Addiction as a Problem of Disordered Intimacy
Two young men who were sexually exploited as children need to own the consequences of their self-destructive behavior.
From a distance, Twig and Lenny may seem like they have their lives together. The couple is frequently spotted in designer clothing, stepping out of town cars, sitting VIP in the hottest clubs, partying it up with Hollywood’s brightest. But close up, it becomes apparent that despite their affluent lifestyle—one that comes largely as a result of family generosity—their lives are in shambles. Both Twig, 24, and Lenny, 22, are addicted to cocaine. Acquiring and consuming the stimulant has become their primary mission, but they do plenty of other drugs as well—MDMA, meth and pot, for instance. The two fight constantly, but remain fixed at the hip; no one else they know quite understands them.
Their relationship has never been exclusive. The two young men are bound up in the West Hollywood men’s scene: sex, sex and more sex. In their particular circle, it’s all about whom you know and what you look like. In recent months, the latter has been in decline for both men; the drugs are taking their toll. But this has only caused an upsurge in sex, particularly risky sex (unprotected), especially for Twig. While both men say they fear HIV and hepatitis C infection, neither has begun to make the changes necessary to prevent either infection or its spread.
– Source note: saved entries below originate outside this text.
/-- GRAM: the word and side entry of its first minor bit by bit, in the order of the fields of 02 R22 and R30. -/
theorem test_decode_gram :
    let f : Fields := ⟨0, 0, 0xa, 0x7f, 0, 0, 0, 0x0, 0, 0, 0, 0, 0x0⟩
    decode (0b100100#6 ++ 0b00#2 ++ 0b00#2 ++ 0b0001010#7 ++ 0b1111111#7 ++ 0b0000#4 ++ 0b00#2 ++ 0b00#2)
        (0b00000000#8 ++ 0b00000000#8 ++ 0b00000#5 ++ 0b00000#5 ++ 0b000#3 ++ 0b000#3 ++ 0b00000000000000000000000000000000#32) = .ok (.gramStep f)
    ∧ (Instr.gramStep f).wf
    ∧ decode 0x90057F00 0x0100000000000000 = .ok (.gramMask f)
    ∧ decode 0x90057F00 0x0200000000000000 = .ok (.gramGstate f)
    ∧ decode 0x90057F00 0x0300000000000000 = .ok (.gramGset f)
    ∧ decode 0x90057F00 0x0400000000000000 = .ok (.gramGreset f) := by
  refine ⟨rfl, by decide, rfl, rfl, rfl, rfl⟩

/-- XFER: the word and side entry of its first minor bit by bit, in the order of the fields of 02 R22 and R30. -/
theorem test_decode_xfer :
    let f : Fields := ⟨0, 3, 0x58, 0x7f, 4, 1, 0, 0x0, 0, 0, 0, 0, 0x8⟩
    decode (0b100101#6 ++ 0b00#2 ++ 0b11#2 ++ 0b1011000#7 ++ 0b1111111#7 ++ 0b0100#4 ++ 0b01#2 ++ 0b00#2)
        (0b00000000#8 ++ 0b00000000#8 ++ 0b00000#5 ++ 0b00000#5 ++ 0b000#3 ++ 0b000#3 ++ 0b00000000000000000000000000001000#32) = .ok (.xferCopy f)
    ∧ (Instr.xferCopy f).wf
    ∧ decode 0x94EC7F44 0x0100000000000008 = .ok (.xferCopy2d f)
    ∧ decode 0x94EC7F44 0x0200000000000008 = .ok (.xferFill f) := by
  refine ⟨rfl, by decide, rfl, rfl⟩

/-- SYS: the word and side entry of its first minor bit by bit, in the order of the fields of 02 R22 and R30. -/
theorem test_decode_sys :
    let f : Fields := ⟨0, 3, 0x5, 0x7f, 5, 2, 0, 0x0, 0, 0, 0, 0, 0x0⟩
    decode (0b100110#6 ++ 0b00#2 ++ 0b11#2 ++ 0b0000101#7 ++ 0b1111111#7 ++ 0b0101#4 ++ 0b10#2 ++ 0b00#2)
        (0b00000000#8 ++ 0b00000000#8 ++ 0b00000#5 ++ 0b00000#5 ++ 0b000#3 ++ 0b000#3 ++ 0b00000000000000000000000000000000#32) = .ok (.sysClock f)
    ∧ (Instr.sysClock f).wf
    ∧ decode 0x98C2FF58 0x0100000000000000 = .ok (.sysTileid f)
    ∧ decode 0x98C2FF58 0x0200000000000000 = .ok (.sysTimer f)
    ∧ decode 0x98C2FF58 0x0300000000000000 = .ok (.sysCtxst f)
    ∧ decode 0x98C2FF58 0x0400000000000000 = .ok (.sysCtxend f) := by
  refine ⟨rfl, by decide, rfl, rfl, rfl, rfl⟩

/-- TRAP: the word and side entry of its first minor bit by bit, in the order of the fields of 02 R22 and R30. -/
theorem test_decode_trap :
    let f : Fields := ⟨0, 3, 0xc, 0x7f, 6, 0, 0, 0x0, 0, 0, 0, 0, 0x3⟩
    decode (0b100111#6 ++ 0b00#2 ++ 0b11#2 ++ 0b0001100#7 ++ 0b1111111#7 ++ 0b0110#4 ++ 0b00#2 ++ 0b00#2)
        (0b00000000#8 ++ 0b00000000#8 ++ 0b00000#5 ++ 0b00000#5 ++ 0b000#3 ++ 0b000#3 ++ 0b00000000000000000000000000000011#32) = .ok (.trapTrap f)
    ∧ (Instr.trapTrap f).wf
    ∧ decode 0x9CC67F60 0x0100000000000003 = .ok (.trapTret f) := by
  refine ⟨rfl, by decide, rfl⟩

/-- DBG: the word and side entry of its first minor bit by bit, in the order of the fields of 02 R22 and R30. -/
theorem test_decode_dbg :
    let f : Fields := ⟨0, 3, 0xd, 0x7f, 7, 1, 0, 0x0, 0, 0, 0, 0, 0xee⟩
    decode (0b101000#6 ++ 0b00#2 ++ 0b11#2 ++ 0b0001101#7 ++ 0b1111111#7 ++ 0b0111#4 ++ 0b01#2 ++ 0b00#2)
        (0b00000000#8 ++ 0b00000000#8 ++ 0b00000#5 ++ 0b00000#5 ++ 0b000#3 ++ 0b000#3 ++ 0b00000000000000000000000011101110#32) = .ok (.dbgBrk f)
    ∧ (Instr.dbgBrk f).wf
    ∧ decode 0xA0C6FF74 0x01000000000000EE = .ok (.dbgTrace f)
    ∧ decode 0xA0C6FF74 0x02000000000000EE = .ok (.dbgHist f) := by
  refine ⟨rfl, by decide, rfl, rfl⟩

/-- ACCN: the word and side entry of its first minor bit by bit, in the order of the fields of 02 R22 and R30. -/
theorem test_decode_accn :
    let f : Fields := ⟨0, 3, 0x8, 0x7f, 0, 0, 0, 0x0, 0, 0, 0, 0, 0x0⟩
    decode (0b101001#6 ++ 0b00#2 ++ 0b11#2 ++ 0b0001000#7 ++ 0b1111111#7 ++ 0b0000#4 ++ 0b00#2 ++ 0b00#2)
        (0b00000000#8 ++ 0b00000000#8 ++ 0b00000#5 ++ 0b00000#5 ++ 0b000#3 ++ 0b000#3 ++ 0b00000000000000000000000000000000#32) = .ok (.accnIntv f)
    ∧ (Instr.accnIntv f).wf
    ∧ decode 0xA4C47F00 0x0100000000000000 = .ok (.accnArec f) := by
  refine ⟨rfl, by decide, rfl⟩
Although both Lenny and Twig come from affluent, even famous, families, what they share in common is a history of rejection and a story of abuse. As young teens, a powerful man in Hollywood—someone both their fathers knew—sexually exploited them. This dark secret and the pain that remains unresolved ties them together more than any other commonality they may share, and it continues to wreak havoc upon their lives.
Damaged Intimacy and Addiction
Most of us assume that addicts and alcoholics use in order to feel better. Maybe they lack whatever it takes to feel “good enough” without self-medicating through substance or process abuse. In truth, addiction, according to expert Robert Weiss, is “a disease of escape and dissociation from stress and other forms of emotional discomfort.”
We all know that addicts—whether alcoholics, drug addicts, sex addicts or other behavioral (process) addicts—are people who tend to engage in toxic relationships. Their love relationships tend to be intensely up and down, and their relationships with their families are often damaged. This gives us a powerful clue: addicts are people who simply cannot experience genuine intimacy; they run from it. And the numbers show us that most addicts are this way not because their drug or other addictive pattern causes them to be this way, but because of a history of harmful relationships.
Abuse, Neglect and Attachment Injury Among Addicts
Some addicts will tell you they had a happy childhood and that their parents and every other person they knew were good to them. These people certainly exist, but they are not the majority. Histories of childhood abuse and neglect, both physical and emotional, among addicts are quite common, and such histories are the incubators of intimacy disorders later in life. An intimacy disorder creates the anxiety, depression, pain and confusion that the addict wishes to suppress, numb and self-medicate through the behavior of addiction, even while the addiction serves only to increase shame, anxiety and depression.
Attachment injuries are also common among people who experience addiction. Attachment injuries occur in children who experience a betrayal of trust. Either they are forced into enmeshing relationships with a parent or caregiver in which they are required to take on the role of an adult or they live in families where the child’s emotional needs do not come first, or where the parent’s emotions are hostile and erratic. In the case of Lenny and Twig, a family friend had betrayed their trust. They were plied with alcohol at a young age and photographs were taken of them. They were required to interact with other boys in a sexual manner. Living with the shame of this experience, and the fact that their families had refused to act (and continued a friendship with their abuser), kindled their shame and rage, an emotion the two turned inward with the use of drugs, sex and toxic relating.
Coming to Terms With Past Abuse to Heal Addiction
As adults, it is up to Twig and Lenny to begin to own the consequences of their self-destructive behaviors, and to do so while coming to terms with a past that was deeply unfair and horribly unkind. What happened to them as boys was not their fault, and their families’ reactions were uncalled for. The past cannot be changed, but the present and future can. Addiction recovery, when it is effective, requires more than just the effort to stop doing x, y or z. It often takes an examination of why x, y and z seemed to work for so long, and what took place to damage the cords of intimate relating that all humans need in order to thrive. Because paradoxically, the addict may run from genuine, positive relationships, but every human strives to connect, even an addict. Both relationships and behaviors must be healed for true recovery to take hold.